The company employs a Cashier, Secretary and Accountant.
The Governor is intended to be an honorary position and will later be customarily held by the ruling monarch.
The charter allows the full court of directors to nominate a smaller committee to act on any matter on its behalf.
Anyone who is a director of the Bank of England or East India Company is disbarred from being a director of the South Sea company.
Any ship owned by the company of more than five hundred tons is to have a Church of England clergyman on board.
The exchange of government debt for stock is to occur in five separate lots.
The first two of these totaling two and three quarters of a million pounds from about two hundred large investors had already been arranged before the company's charter is issued on September 10, 1711.
The government itself exchanges three quarters of a million pounds of its own debt held by different departments (at this time, individual office holders hold responsibility for money in their charge, and are at liberty to invest it to their own advantage before it is required).
Harley exchanges eight thousand pounds of debt and is appointed Governor of the new company.
Blunt, Caswall and Sawbridge together provide sixty-five thousand pounds, Janssen twenty-five thousand pounds of his own plus a quarter million pounds from a foreign consortium, Decker forty-nine thousand pounds, Sir Ambrose Crawley thirty-six thousand nine hundred and seventy-one pounds.

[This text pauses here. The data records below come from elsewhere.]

-- ==== Sys2Proof/Machine/Step.lean ====
section
/-!
DEFINITION. The step: the command at the front of the queue is taken; with no command waiting, time
passes (log entry 1).
-/
namespace Sys2Proof.Machine

/-- With no command waiting, a microsecond passes on the count of a controller that runs; while a reset
is held nothing does (log entry 1). -/
def State.idle (s : State) : State := s.unlessHeld (fun s => s.pass 1)

/-- One step: the command at the front of the queue runs on the state with the queue's rest. -/
def step (s : State) : Host.Outcome State Fault Refusal :=
  match s.pending with
  | [] => .next s.idle
  | c :: rest => exec c { s with pending := rest }

/-- The state with the command a table word spells put at the front of its queue; the table gives no row
any bits, so no word spells one. -/
def State.withFetchWord (s : State) (nbits w : Nat) : State :=
  match Sys2Proof.decodeTableWord nbits w with
  | none => s
  | some c => { s with pending := c :: s.pending }

end Sys2Proof.Machine
end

The company has a Sub-Governor, Bateman, Deputy Governor, Ongley and thirty ordinary directors.
In total, nine of the directors are politicians, five are members of the Sword Blade consortium and seven more financial magnates who have been attracted to the scheme.
The company creates a coat of arms with the motto 'A Gadibus usque ad Auroram' (from Cadiz to the dawn) and rented a large house in the City as its headquarters.
Seven sub-committees are created to handle its everyday business, the most important being the 'Committee for the affairs of the company'.
The Sword Blade company is retained as their banker and on the strength of its new government connections issues notes in its own right, notwithstanding the Bank of England monopoly.
The task of the Company Secretary is to oversee trading activities, the Accountant, Grigsby, is responsible for registering and issuing stock, and the Cashier, Robert Knight, acts as Blunt's personal assistant at a salary of two hundred pounds per year.
The minister Robert Harley becomes Baron Harley, of Wigmore in the County of Hereford, and Earl of Oxford and Earl Mortimer (the latter, despite its form, being a single peerage), on May 23, 1711.
Harley claims the title of Oxford because of his relationship through marriage to the previous holders, the De Veres.
The title of Earl Mortimer has been added in case a claim is laid to the Oxford earldom.
He is on May 29 appointed Lord Treasurer, and on October 25 becomes a Knight of the Garter.
Well might his friends exclaim that he had grown by persecutions, turnings out, and stabbings.
A further attempt is made on his life in November with the Bandbox Plot, in which a hat-box, armed with loaded pistols to be triggered by a thread within the package, had been sent to him; the assassination attempt is forestalled by the prompt intervention of Jonathan Swift.